EXERCISE GOAL
Read through the entries below and return each line with the word "carries".

Collected data
★ ★ ★ ★ ★ ★ ★

/-- LoadProgramStoresTheBytes, FirstStepRunsTheProgramsFirstWord: the longest program and one byte more; a latched
fault; a second load. -/
theorem witness_load :
    (State.reset.flt = none ∧ State.reset.loaded = false ∧ State.reset.mem.wf) ∧
    (List.replicate 3584 (0 : Byte)).length = Config.memSize - Config.loadOrigin ∧
    Config.memSize - Config.loadOrigin < (List.replicate 3585 (0 : Byte)).length ∧
    { State.reset with flt := some (.romLoadError 3585) }.flt = some (.romLoadError 3585) ∧
    ((at200 0).flt = none ∧ (at200 0).loaded = true) ∧
    ((0x61 : Byte) :: 0x07 :: []).length ≤ Config.memSize - Config.loadOrigin :=
  ⟨by decide, by rw [List.length_replicate]; decide, by rw [List.length_replicate]; decide, rfl, ⟨rfl, rfl⟩, by decide⟩

/-- NextStepSeesTheWrittenKeypad. -/
theorem witness_written_keypad : ∃ t, StepCompletes (writeKeypad 0x0020 (at200 0xF30A)) t := ⟨_, rfl, rfl⟩

end Sys2Proof.Tests
end

section
/-! PROOFS. Control transfer (41_flow.md R71, R73 to R77): the jumps and the four register skips. -/

namespace Sys2Proof

/-! ### Decoding by the top nibble (30_encoding.md R47, R49) -/

/-- The mask F000 keeps the top nibble. -/
theorem fieldT_of_and_F000 {op w : Word} (h : op &&& 0xF000#16 = w) : fieldT op = fieldT w := by
  apply BitVec.eq_of_toNat_eq
  rw [← h, fieldT_toNat, fieldT_toNat, and_F000_toNat, Nat.mul_div_cancel _ (by decide)]

theorem decodeOpcode_jp {op : Word} (h : op &&& 0xF000#16 = 0x1000#16) : decodeOpcode op = .jp (fieldNNN op) := by
  rw [decodeOpcode, fieldT_of_and_F000 h]; rfl

theorem decodeOpcode_se {op : Word} (h : op &&& 0xF000#16 = 0x3000#16) :
    decodeOpcode op = .se (fieldX op) (fieldNN op) := by
  rw [decodeOpcode, fieldT_of_and_F000 h]; rfl

theorem decodeOpcode_sne {op : Word} (h : op &&& 0xF000#16 = 0x4000#16) :
    decodeOpcode op = .sne (fieldX op) (fieldNN op) := by
  rw [decodeOpcode, fieldT_of_and_F000 h]; rfl

theorem decodeOpcode_ser {op : Word} (h : op &&& 0xF000#16 = 0x5000#16) :
    decodeOpcode op = .ser (fieldX op) (fieldY op) := by
  rw [decodeOpcode, fieldT_of_and_F000 h]; rfl

theorem decodeOpcode_sner {op : Word} (h : op &&& 0xF000#16 = 0x9000#16) :
    decodeOpcode op = .sner (fieldX op) (fieldY op) := by
  rw [decodeOpcode, fieldT_of_and_F000 h]; rfl

theorem decodeOpcode_jpv0 {op : Word} (h : op &&& 0xF000#16 = 0xB000#16) :
    decodeOpcode op = .jpv0 (fieldNNN op) := by
  rw [decodeOpcode, fieldT_of_and_F000 h]; rfl

namespace Machine

/-! ### What the handlers answer -/

theorem exec_jp (nnn : Imm12) (s : State) : exec (.jp nnn) s = .next (s.setPc (immAddress nnn)) := rfl

theorem exec_jpv0 (nnn : Imm12) (s : State) :
    exec (.jpv0 nnn) s = .next (s.setPc (immAddress nnn + extendByte (s.reg 0))) := rfl

theorem exec_se (x : Reg) (nn : Byte) (s : State) : exec (.se x nn) s = .next (s.skipIf (s.reg x == nn)) := rfl

theorem exec_sne (x : Reg) (nn : Byte) (s : State) : exec (.sne x nn) s = .next (s.skipIf (s.reg x != nn)) := rfl

theorem exec_ser (x y : Reg) (s : State) : exec (.ser x y) s = .next (s.skipIf (s.reg x == s.reg y)) := rfl

theorem exec_sner (x y : Reg) (s : State) : exec (.sner x y) s = .next (s.skipIf (s.reg x != s.reg y)) := rfl

/-! ### Jump targets -/

/-- `zext_16(NNN)` is NNN: no target is checked, masked or aligned. -/
@[simp] theorem immAddress_toNat (nnn : Imm12) : (immAddress nnn).toNat = nnn.toNat :=
  BitVec.toNat_setWidth_of_le (by decide)

@[simp] theorem extendByte_toNat (b : Byte) : (extendByte b).toNat = b.toNat :=
  BitVec.toNat_setWidth_of_le (by decide)

/-- The sum of JPV0 is at most 4095 + 255, so 16 bits hold it and nothing is reduced. -/
theorem immAddress_add_extendByte_toNat (nnn : Imm12) (b : Byte) :
    (immAddress nnn + extendByte b).toNat = nnn.toNat + b.toNat := by
  have hfits : (immAddress nnn).toNat + (extendByte b).toNat < 2 ^ 16 := by
    have := nnn.isLt
    have := b.isLt
    rw [immAddress_toNat, extendByte_toNat]; omega
  rw [BitVec.toNat_add_of_lt hfits, immAddress_toNat, extendByte_toNat]

/-! ### Frames of the PC updates -/

theorem State.setPc_frame (s : State) (w : Word) : UnchangedExcept [.pc] s (s.setPc w) := by
  apply UnchangedExcept.of_fields <;> simp
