-- ==== Sys2Proof/Machine/Flags.lean ====
section
/-! DEFINITION. The flag computations: the unpacking of the two flag bytes and its inverse (41_flags.md R90, R91,
R100, R109). The block has no condition codes (10_state.md R15). -/

namespace Sys2Proof.Machine

/-- `FLG(b)`: the eight bits of a byte as booleans, bit 0 first (41_flags.md R90). -/
def flg (b : Byte) : List Bool := (List.range consts.nFlags).map (bitOf b)

/-- Position `i` of an unpacked byte. -/
def flagAt (fs : List Bool) (i : Nat) : Bool := fs.getD i false

/-- `FLG.PRI(b)` (41_flags.md R91). -/
def flgPri (b : Byte) : PrimaryFlags where
  generalPowerSwitch := flagAt (flg b) 0
  tapWaterSwitch := flagAt (flg b) 1
  roomThermostat := flagAt (flg b) 2
  pump := flagAt (flg b) 3
  threeWayValve := flagAt (flg b) 4
  alarmStatus := flagAt (flg b) 5
  chCascadeRelay := flagAt (flg b) 6
  opentherm := flagAt (flg b) 7

/-- `FLG.SEC(b)` (41_flags.md R100). -/
def flgSec (b : Byte) : SecondaryFlags where
  gasValve := flagAt (flg b) 0
  spark := flagAt (flg b) 1
  ioSignal := flagAt (flg b) 2
  chOpenthermDisabled := flagAt (flg b) 3
  lowWaterPressure := flagAt (flg b) 4
  pressureSensorPresent := flagAt (flg b) consts.prsBit
  burnerBlock := flagAt (flg b) 6
  gradientFlag := flagAt (flg b) 7

/-- `2^i` if the flag is true, else 0 (41_flags.md R109). -/
def flagWeight (f : Bool) (i : Nat) : Byte := if f then 1 <<< i else 0

/-- The byte rebuilt from its flags, the sum of `2^i` over the true ones (41_flags.md R109): what the
`primary_flags` port carries (10_state.md R22, D14). -/
def PrimaryFlags.toByte (f : PrimaryFlags) : Byte :=
  flagWeight f.generalPowerSwitch 0 +
    flagWeight f.tapWaterSwitch 1 +
    flagWeight f.roomThermostat 2 +
    flagWeight f.pump 3 +
    flagWeight f.threeWayValve 4 +
    flagWeight f.alarmStatus 5 +
    flagWeight f.chCascadeRelay 6 +
    flagWeight f.opentherm 7

/-- The byte rebuilt from its flags (41_flags.md R109): what the `secondary_flags` port carries (10_state.md R22). -/
def SecondaryFlags.toByte (f : SecondaryFlags) : Byte :=
  flagWeight f.gasValve 0 +
    flagWeight f.spark 1 +
    flagWeight f.ioSignal 2 +
    flagWeight f.chOpenthermDisabled 3 +
    flagWeight f.lowWaterPressure 4 +
    flagWeight f.pressureSensorPresent consts.prsBit +
    flagWeight f.burnerBlock 6 +
    flagWeight f.gradientFlag 7

end Sys2Proof.Machine
end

★ ★ ★ ★ ★ ★ ★

REPLY
`primary_flags` port carries (10_state.md R22, D14). -/
/-- The byte rebuilt from its flags (41_flags.md R109): what the `secondary_flags` port carries (10_state.md R22). -/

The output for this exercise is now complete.